I shrugged. “Lucky me, I had pretty cool neighbors.” As the tea bags steeped, I slipped on a bright orange oven mitt and pulled his meal from the oven. “Hope you like veggies.”

“Love ‘em.” Tierney grinned.

*

“When was the last time you ate?” I asked him a while later as his plate emptied.

He finished chewing a mouthful of potatoes, his face thoughtful. “Sometime yesterday evening. I passed through a town south of here — Gables? It was the last bit of civilization I saw before Waterford. I picked up some nonperishable items but…” He cleared his throat and gave me a sheepish grin. “I ate them shortly thereafter.”

I chuckled, and then sipped my steaming coffee. “Well, eat up. It’s not every day I get to have company.”

“Aren’t you going to eat?”

“I ate a little while ago,” I told him. I set the mug on the uneven wood of the table with a thunk.

We were silent as Tierney polished off his meal. When he finished, I gathered up the dishes and offered him the plate of cookies once more. He waved me off with a groan.

“Couldn’t possibly. I’m stuffed to the brim.”

“Did you have someone to cook for you there?” I asked, wondering if he’d left behind some little Irish wife to come traipse about the States.

“Oh, no,” he said, his grin wry. “Me mum. I moved home after losing the job. Couldn’t afford my fancy Dublin flat anymore.”

“Sorry to hear that,” I said. “I’ve heard Dublin is a neat city.”

Tierney nodded, and then toasted me with his cow-spotted mug. “Thanks for dinner. And the tea.”

“You’re very welcome.” I caught his pale eyes and winked. “It was nice to have company.”

Goddess, help me.
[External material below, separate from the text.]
-- ==== Sys2Proof/Machine/Dispatch.lean ====
section
/-! DEFINITION. One arm per command: each is one direct call of that command's meaning. -/

namespace Sys2Proof.Machine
Was I flirting?

With a big stretch and a sigh, Tierney stood. “Well, Mena McGinty, I should be off. It’s goin’ to be dark by the time I reach Waterford town.”

I wrinkled my nose. “Were you planning on staying at the motel? It’s not the nicest.”
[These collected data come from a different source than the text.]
-- ==== Sys2Proof/Certificates/Slice0/Obligations.lean ====
section
/-! DEFINITION. The statements for the provers. Each formalises rules of the spec over the machine of Sys2Proof.Machine. -/

open Sys2Proof Sys2Proof.Machine

/-! ## The machine as a whole -/

/-- The command at the front of the queue is executed with the queue's rest; on an empty queue one CCLK goes by. The queue and
the passing of time on an empty one are the model's (log entry 2). -/
def Obligations.StepRunsTheFrontCommand : Prop :=
  (∀ (c : Instr) (q : List Instr) (s : State),
    Machine.step { s with pending := c :: q } = Machine.exec c { s with pending := q }) ∧
  (∀ s : State, s.pending = [] → Machine.step s = .next s.idle)

/-- The fetch of a core instruction that begins changes nothing but the TLB that translates it, the caches with their requests,
the performance counters and the count of free choices; an instruction that reads a register with an error that no read
has met then leaves that error's record (R451), and one that reads none leaves nothing more. -/
def Obligations.FetchChangesOnlyCachesAndTlb : Prop :=
  ∀ (i : Instr) (s s1 : State), s.issued i = some s1 →
    i.legal = true ∧ ∃ s' : State, fetchCheck s = .ok () s' ∧ SameOutside s s' ∧ { s'.core with tlb := s.core.tlb } = s.core ∧
      s1 = s'.meetUpset (s.curStall.getD 31) (regsRead i) ∧ (Sound i s → s1 = s')

/-- R61, R87, R83: a word that is not legal, and one that no row of the table spells, takes ILLEGAL_INSN, code 1, with the word
as tval, after its fetch; TRAP takes the trap TRAP, code 4, with its immediate as tval and the address of the next word as
epc. That a word which no row spells comes as TRAP with that word is the model's form (log entry 3, DESIGN CHOICE). -/
def Obligations.IllegalWordAndTrapEnter : Prop :=
  (∀ (i : Instr) (s s1 : State) (k n : Nat), i.spells = true →
     (coreWord i).isSome = true → s.curStall = some k → s.curCtx = some n → i.legal = false →
     fetchCheck s = .ok () s1 →
     Machine.exec i s = .next (s1.trapEntry n k 1 0 .none false (insnWord i) s.cur.pc)) ∧
  (∀ w : Half, decodeCore w = none →
     let i : Instr := .trap 0 0 0 (some w)
     i.spells = true ∧ i.legal = false ∧ insnWord i = w.zeroExtend 64) ∧
  (∀ (imm : BitVec 15) (s s1 : State) (n k : Nat), Begins (.trap 0 0 imm none) s s1 → s1.curCtx = some n → s.curStall = some k →
     s.curCtx = some n →
     Machine.exec (.trap 0 0 imm none) s = .next (s1.trapEntry n k 4 0 .none false (imm.zeroExtend 64) (s.cur.pc + 4)) ∧
     ∀ d a : Reg, coreWord (.trap d a imm none) = some (fmtI 0x3C d a imm) ∧
       (Instr.legal (.trap d a imm none) = true ↔ d = 0 ∧ a = 0))

/-! ## The scalar groups -/

/-- R64, R65, R42: the register forms of the integer group: for every pair of tags that a row of R42 accepts, the result
with the tag of that row is written to d and the pc moves to the next word. -/
def Obligations.IntegerGroupResults : Prop :=
  ∀ (d a b : Reg) (s s1 : State) (x y : Word) (ta tb t : Tag), s1.reg a = ⟨x, ta⟩ → s1.reg b = ⟨y, tb⟩ →
    let goes := fun (i : Instr) (r : TagRule) (w : Word) =>
      Begins i s s1 → r ta tb = some t → Machine.exec i s = .next (After s (s1.setReg d ⟨w, t⟩) none)
    goes (.add d a b) ruleAdd (x + y) ∧ goes (.sub d a b) ruleSub (x - y) ∧ goes (.and d a b) ruleAnd (x &&& y) ∧
    goes (.or d a b) ruleInt (x ||| y) ∧ goes (.xor d a b) ruleInt (x ^^^ y) ∧
    goes (.sll d a b) ruleInt (x <<< (y.toNat % 64)) ∧ goes (.srl d a b) ruleInt (x >>> (y.toNat % 64)) ∧
    goes (.sra d a b) ruleInt (x.sshiftRight (y.toNat % 64)) ∧
    goes (.mul d a b) ruleInt (x * y) ∧ goes (.mulh d a b) ruleInt (BitVec.ofInt 64 (x.toInt * y.toInt / 2 ^ 64)) ∧
    goes (.mulhu d a b) ruleInt (BitVec.ofNat 64 (x.toNat * y.toNat / 2 ^ 64)) ∧
    goes (.div d a b) ruleInt (if y = 0 then BitVec.allOnes 64 else BitVec.ofInt 64 (x.toInt.tdiv y.toInt)) ∧
    goes (.divu d a b) ruleInt (if y = 0 then BitVec.allOnes 64 else BitVec.ofNat 64 (x.toNat / y.toNat)) ∧
    goes (.rem d a b) ruleInt (if y = 0 then x else BitVec.ofInt 64 (x.toInt.tmod y.toInt)) ∧
    goes (.remu d a b) ruleInt (if y = 0 then x else BitVec.ofNat 64 (x.toNat % y.toNat)) ∧
    goes (.min d a b) ruleInt (if x.toInt ≤ y.toInt then x else y) ∧
    goes (.max d a b) ruleInt (if x.toInt ≤ y.toInt then y else x) ∧
    goes (.minu d a b) ruleInt (if x.toNat ≤ y.toNat then x else y) ∧
    goes (.maxu d a b) ruleInt (if x.toNat ≤ y.toNat then y else x) ∧
    goes (.ceq d a b) ruleCmp (if x = y then 1 else 0) ∧ goes (.cne d a b) ruleCmp (if x = y then 0 else 1) ∧
    goes (.clt d a b) ruleCmp (if x.toInt < y.toInt then 1 else 0) ∧
    goes (.cltu d a b) ruleCmp (if x.toNat < y.toNat then 1 else 0) ∧
    goes (.cle d a b) ruleCmp (if x.toInt ≤ y.toInt then 1 else 0) ∧
    goes (.cleu d a b) ruleCmp (if x.toNat ≤ y.toNat then 1 else 0)

/-- R60, R66: the immediate forms, whose immediate counts as an INT operand: sign-extended but for ORSH and the shift
amounts; MOVI has no operand. -/
def Obligations.ImmediateFormResults : Prop :=
  ∀ (d a : Reg) (imm : BitVec 15) (sh : BitVec 6) (s s1 : State) (x : Word) (ta t : Tag), s1.reg a = ⟨x, ta⟩ →
    let goes := fun (i : Instr) (r : TagRule) (w : Word) =>
      Begins i s s1 → r ta .int = some t → Machine.exec i s = .next (After s (s1.setReg d ⟨w, t⟩) none)
    let m : Word := imm.signExtend 64
    goes (.addi d a imm) ruleAdd (x + m) ∧ goes (.andi d a imm) ruleAnd (x &&& m) ∧
    goes (.ori d a imm) ruleInt (x ||| m) ∧ goes (.xori d a imm) ruleInt (x ^^^ m) ∧
    goes (.slli d a sh 0) ruleInt (x <<< sh.toNat) ∧ goes (.srli d a sh 0) ruleInt (x >>> sh.toNat) ∧
    goes (.srai d a sh 0) ruleInt (x.sshiftRight sh.toNat) ∧
    goes (.ceqi d a imm) ruleCmp (if x = m then 1 else 0) ∧ goes (.clti d a imm) ruleCmp (if x.toInt < m.toInt then 1 else 0) ∧
    goes (.cltui d a imm) ruleCmp (if x.toNat < m.toNat then 1 else 0) ∧
    goes (.orsh d a imm) ruleInt ((x <<< 15) ||| imm.zeroExtend 64) ∧
    (Begins (.movi d 0 imm) s s1 → Machine.exec (.movi d 0 imm) s = .next (After s (s1.setReg d ⟨m, .int⟩) none))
“I’m not too sure where I’m headed, to be honest,” he answered, holding his palms out as if to say who knows?

My heart skipped a beat as I flashed back to my own arrival in Waterford. I hadn’t known where I was going, either. Sarah had put me back on track, giving me a home to get started.

Tierney continued. “I’m running short on funds. Should probably pick me up some employment. ’Til I earn a little money for the flight home. It’s summer, there’s loads of campgrounds, aren’t there? I’ll be dandy.”

I remembered my mother’s lecture from earlier this summer: “You’ve got to start taking risks again.”

“Tierney,” I burst out as he looped his arm through his backpack. “Why don’t you stay here? The couch folds out.”

He raised one of those yummy eyebrows. “Yeah? You don’t know me, Mena McGinty.”

I recalled what Sarah told me three years ago as I’d sat lonely and forlorn in the Diner on a frigid, snowy night and repeated it now. “I don’t need to know you, Tierney Sheehan. All I need to know is you need some place to stay.”